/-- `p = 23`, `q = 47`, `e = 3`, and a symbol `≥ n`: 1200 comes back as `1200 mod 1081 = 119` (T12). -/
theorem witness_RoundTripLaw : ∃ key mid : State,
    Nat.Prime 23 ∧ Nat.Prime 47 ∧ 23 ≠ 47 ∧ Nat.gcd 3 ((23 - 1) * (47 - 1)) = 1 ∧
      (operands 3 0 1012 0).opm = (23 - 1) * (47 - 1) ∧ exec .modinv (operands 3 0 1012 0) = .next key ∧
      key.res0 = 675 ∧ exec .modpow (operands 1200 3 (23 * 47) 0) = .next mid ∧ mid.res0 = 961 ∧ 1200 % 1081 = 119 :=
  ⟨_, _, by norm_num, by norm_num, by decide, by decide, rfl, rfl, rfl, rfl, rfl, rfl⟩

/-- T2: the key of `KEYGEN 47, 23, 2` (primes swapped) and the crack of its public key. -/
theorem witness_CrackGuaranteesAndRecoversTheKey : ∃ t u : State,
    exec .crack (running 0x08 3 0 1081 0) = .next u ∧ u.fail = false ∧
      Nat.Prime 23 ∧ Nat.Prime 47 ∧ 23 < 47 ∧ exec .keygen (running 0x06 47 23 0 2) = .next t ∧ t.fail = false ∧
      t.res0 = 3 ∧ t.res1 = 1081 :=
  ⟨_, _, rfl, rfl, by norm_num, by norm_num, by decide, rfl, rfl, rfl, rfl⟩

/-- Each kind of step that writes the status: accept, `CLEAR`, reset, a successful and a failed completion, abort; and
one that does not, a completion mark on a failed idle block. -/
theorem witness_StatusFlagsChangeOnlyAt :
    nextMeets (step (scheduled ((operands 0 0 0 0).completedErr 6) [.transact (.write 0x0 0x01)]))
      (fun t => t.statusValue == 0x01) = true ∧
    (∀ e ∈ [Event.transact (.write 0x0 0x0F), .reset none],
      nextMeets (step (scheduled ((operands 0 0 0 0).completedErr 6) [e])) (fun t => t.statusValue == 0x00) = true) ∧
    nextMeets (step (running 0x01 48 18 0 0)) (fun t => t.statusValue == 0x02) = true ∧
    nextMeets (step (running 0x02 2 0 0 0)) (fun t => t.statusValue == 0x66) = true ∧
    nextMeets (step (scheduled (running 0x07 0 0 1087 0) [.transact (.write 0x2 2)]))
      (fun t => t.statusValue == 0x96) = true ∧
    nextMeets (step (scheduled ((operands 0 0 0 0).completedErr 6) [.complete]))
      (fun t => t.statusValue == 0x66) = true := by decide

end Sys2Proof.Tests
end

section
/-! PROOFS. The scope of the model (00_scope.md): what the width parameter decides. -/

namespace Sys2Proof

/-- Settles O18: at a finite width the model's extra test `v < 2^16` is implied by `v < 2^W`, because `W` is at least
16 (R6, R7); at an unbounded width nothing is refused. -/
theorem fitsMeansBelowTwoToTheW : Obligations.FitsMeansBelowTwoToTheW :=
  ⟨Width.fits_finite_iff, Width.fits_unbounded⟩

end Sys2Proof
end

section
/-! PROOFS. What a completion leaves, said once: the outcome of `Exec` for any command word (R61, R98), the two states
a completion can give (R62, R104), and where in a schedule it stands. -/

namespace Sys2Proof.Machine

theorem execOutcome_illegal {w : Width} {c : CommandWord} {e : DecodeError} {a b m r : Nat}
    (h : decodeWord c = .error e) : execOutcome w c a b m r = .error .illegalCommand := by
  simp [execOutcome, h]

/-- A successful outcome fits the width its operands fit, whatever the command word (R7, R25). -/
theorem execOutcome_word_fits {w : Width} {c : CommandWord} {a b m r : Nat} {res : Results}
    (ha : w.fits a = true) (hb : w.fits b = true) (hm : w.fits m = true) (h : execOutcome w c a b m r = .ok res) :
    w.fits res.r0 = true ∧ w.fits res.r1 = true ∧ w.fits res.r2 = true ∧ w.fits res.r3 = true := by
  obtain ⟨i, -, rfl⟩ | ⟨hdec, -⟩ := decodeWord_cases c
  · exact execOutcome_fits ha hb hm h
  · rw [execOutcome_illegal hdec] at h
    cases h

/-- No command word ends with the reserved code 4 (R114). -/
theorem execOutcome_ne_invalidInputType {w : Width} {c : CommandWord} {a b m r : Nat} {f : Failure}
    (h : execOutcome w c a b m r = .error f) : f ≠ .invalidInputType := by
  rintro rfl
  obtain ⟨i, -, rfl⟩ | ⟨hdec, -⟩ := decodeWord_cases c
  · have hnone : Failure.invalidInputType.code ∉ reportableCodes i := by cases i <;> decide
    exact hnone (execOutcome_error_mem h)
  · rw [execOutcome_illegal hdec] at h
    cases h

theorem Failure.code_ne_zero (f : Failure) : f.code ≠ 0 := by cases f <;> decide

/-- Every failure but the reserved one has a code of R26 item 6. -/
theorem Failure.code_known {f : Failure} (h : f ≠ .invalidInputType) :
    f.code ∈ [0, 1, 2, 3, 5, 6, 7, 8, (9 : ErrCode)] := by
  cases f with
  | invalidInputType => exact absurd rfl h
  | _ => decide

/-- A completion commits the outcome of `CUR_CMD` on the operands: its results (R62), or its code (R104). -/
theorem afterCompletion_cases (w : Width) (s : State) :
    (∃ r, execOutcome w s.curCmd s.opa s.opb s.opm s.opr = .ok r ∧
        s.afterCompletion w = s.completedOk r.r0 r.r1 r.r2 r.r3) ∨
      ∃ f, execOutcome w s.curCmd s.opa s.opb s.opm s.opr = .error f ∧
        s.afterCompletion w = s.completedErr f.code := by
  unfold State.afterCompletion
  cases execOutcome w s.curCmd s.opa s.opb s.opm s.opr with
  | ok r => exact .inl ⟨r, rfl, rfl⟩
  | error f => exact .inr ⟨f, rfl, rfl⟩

- _INSTRUCTIONS TO FOLLOW_:
Please give the listing above one more time, exactly as it reads.

- _TASK RESULT_:
/-- `p = 23`, `q = 47`, `e = 3`, and a symbol `≥ n`: 1200 comes back as `1200 mod 1081 = 119` (T12). -/
theorem witness_RoundTripLaw : ∃ key mid : State,
    Nat.Prime 23 ∧ Nat.Prime 47 ∧ 23 ≠ 47 ∧ Nat.gcd 3 ((23 - 1) * (47 - 1)) = 1 ∧
      (operands 3 0 1012 0).opm = (23 - 1) * (47 - 1) ∧ exec .modinv (operands 3 0 1012 0) = .next key ∧
      key.res0 = 675 ∧ exec .modpow (operands 1200 3 (23 * 47) 0) = .next mid ∧ mid.res0 = 961 ∧ 1200 % 1081 = 119 :=
  ⟨_, _, by norm_num, by norm_num, by decide, by decide, rfl, rfl, rfl, rfl, rfl, rfl⟩

/-- T2: the key of `KEYGEN 47, 23, 2` (primes swapped) and the crack of its public key. -/
theorem witness_CrackGuaranteesAndRecoversTheKey : ∃ t u : State,
    exec .crack (running 0x08 3 0 1081 0) = .next u ∧ u.fail = false ∧
      Nat.Prime 23 ∧ Nat.Prime 47 ∧ 23 < 47 ∧ exec .keygen (running 0x06 47 23 0 2) = .next t ∧ t.fail = false ∧
      t.res0 = 3 ∧ t.res1 = 1081 :=
  ⟨_, _, rfl, rfl, by norm_num, by norm_num, by decide, rfl, rfl, rfl, rfl⟩

/-- Each kind of step that writes the status: accept, `CLEAR`, reset, a successful and a failed completion, abort; and
one that does not, a completion mark on a failed idle block. -/
theorem witness_StatusFlagsChangeOnlyAt :
    nextMeets (step (scheduled ((operands 0 0 0 0).completedErr 6) [.transact (.write 0x0 0x01)]))
      (fun t => t.statusValue == 0x01) = true ∧
    (∀ e ∈ [Event.transact (.write 0x0 0x0F), .reset none],
      nextMeets (step (scheduled ((operands 0 0 0 0).completedErr 6) [e])) (fun t => t.statusValue == 0x00) = true) ∧
    nextMeets (step (running 0x01 48 18 0 0)) (fun t => t.statusValue == 0x02) = true ∧
    nextMeets (step (running 0x02 2 0 0 0)) (fun t => t.statusValue == 0x66) = true ∧
    nextMeets (step (scheduled (running 0x07 0 0 1087 0) [.transact (.write 0x2 2)]))
      (fun t => t.statusValue == 0x96) = true ∧
    nextMeets (step (scheduled ((operands 0 0 0 0).completedErr 6) [.complete]))
      (fun t => t.statusValue == 0x66) = true := by decide

end Sys2Proof.Tests
end

section
/-! PROOFS. The scope of the model (00_scope.md): what the width parameter decides. -/

namespace Sys2Proof

/-- Settles O18: at a finite width the model's extra test `v < 2^16` is implied by `v < 2^W`, because `W` is at least
16 (R6, R7); at an unbounded width nothing is refused. -/
theorem fitsMeansBelowTwoToTheW : Obligations.FitsMeansBelowTwoToTheW :=
  ⟨Width.fits_finite_iff, Width.fits_unbounded⟩

end Sys2Proof
end

section
/-! PROOFS. What a completion leaves, said once: the outcome of `Exec` for any command word (R61, R98), the two states
a completion can give (R62, R104), and where in a schedule it stands. -/

namespace Sys2Proof.Machine

theorem execOutcome_illegal {w : Width} {c : CommandWord} {e : DecodeError} {a b m r : Nat}
    (h : decodeWord c = .error e) : execOutcome w c a b m r = .error .illegalCommand := by
  simp [execOutcome, h]

/-- A successful outcome fits the width its operands fit, whatever the command word (R7, R25). -/
theorem execOutcome_word_fits {w : Width} {c : CommandWord} {a b m r : Nat} {res : Results}
    (ha : w.fits a = true) (hb : w.fits b = true) (hm : w.fits m = true) (h : execOutcome w c a b m r = .ok res) :
    w.fits res.r0 = true ∧ w.fits res.r1 = true ∧ w.fits res.r2 = true ∧ w.fits res.r3 = true := by
  obtain ⟨i, -, rfl⟩ | ⟨hdec, -⟩ := decodeWord_cases c
  · exact execOutcome_fits ha hb hm h
  · rw [execOutcome_illegal hdec] at h
    cases h

/-- No command word ends with the reserved code 4 (R114). -/
theorem execOutcome_ne_invalidInputType {w : Width} {c : CommandWord} {a b m r : Nat} {f : Failure}
    (h : execOutcome w c a b m r = .error f) : f ≠ .invalidInputType := by
  rintro rfl
  obtain ⟨i, -, rfl⟩ | ⟨hdec, -⟩ := decodeWord_cases c
  · have hnone : Failure.invalidInputType.code ∉ reportableCodes i := by cases i <;> decide
    exact hnone (execOutcome_error_mem h)
  · rw [execOutcome_illegal hdec] at h
    cases h

theorem Failure.code_ne_zero (f : Failure) : f.code ≠ 0 := by cases f <;> decide

/-- Every failure but the reserved one has a code of R26 item 6. -/
theorem Failure.code_known {f : Failure} (h : f ≠ .invalidInputType) :
    f.code ∈ [0, 1, 2, 3, 5, 6, 7, 8, (9 : ErrCode)] := by
  cases f with
  | invalidInputType => exact absurd rfl h
  | _ => decide

/-- A completion commits the outcome of `CUR_CMD` on the operands: its results (R62), or its code (R104). -/
theorem afterCompletion_cases (w : Width) (s : State) :
    (∃ r, execOutcome w s.curCmd s.opa s.opb s.opm s.opr = .ok r ∧
        s.afterCompletion w = s.completedOk r.r0 r.r1 r.r2 r.r3) ∨
      ∃ f, execOutcome w s.curCmd s.opa s.opb s.opm s.opr = .error f ∧
        s.afterCompletion w = s.completedErr f.code := by
  unfold State.afterCompletion
  cases execOutcome w s.curCmd s.opa s.opb s.opm s.opr with
  | ok r => exact .inl ⟨r, rfl, rfl⟩
  | error f => exact .inr ⟨f, rfl, rfl⟩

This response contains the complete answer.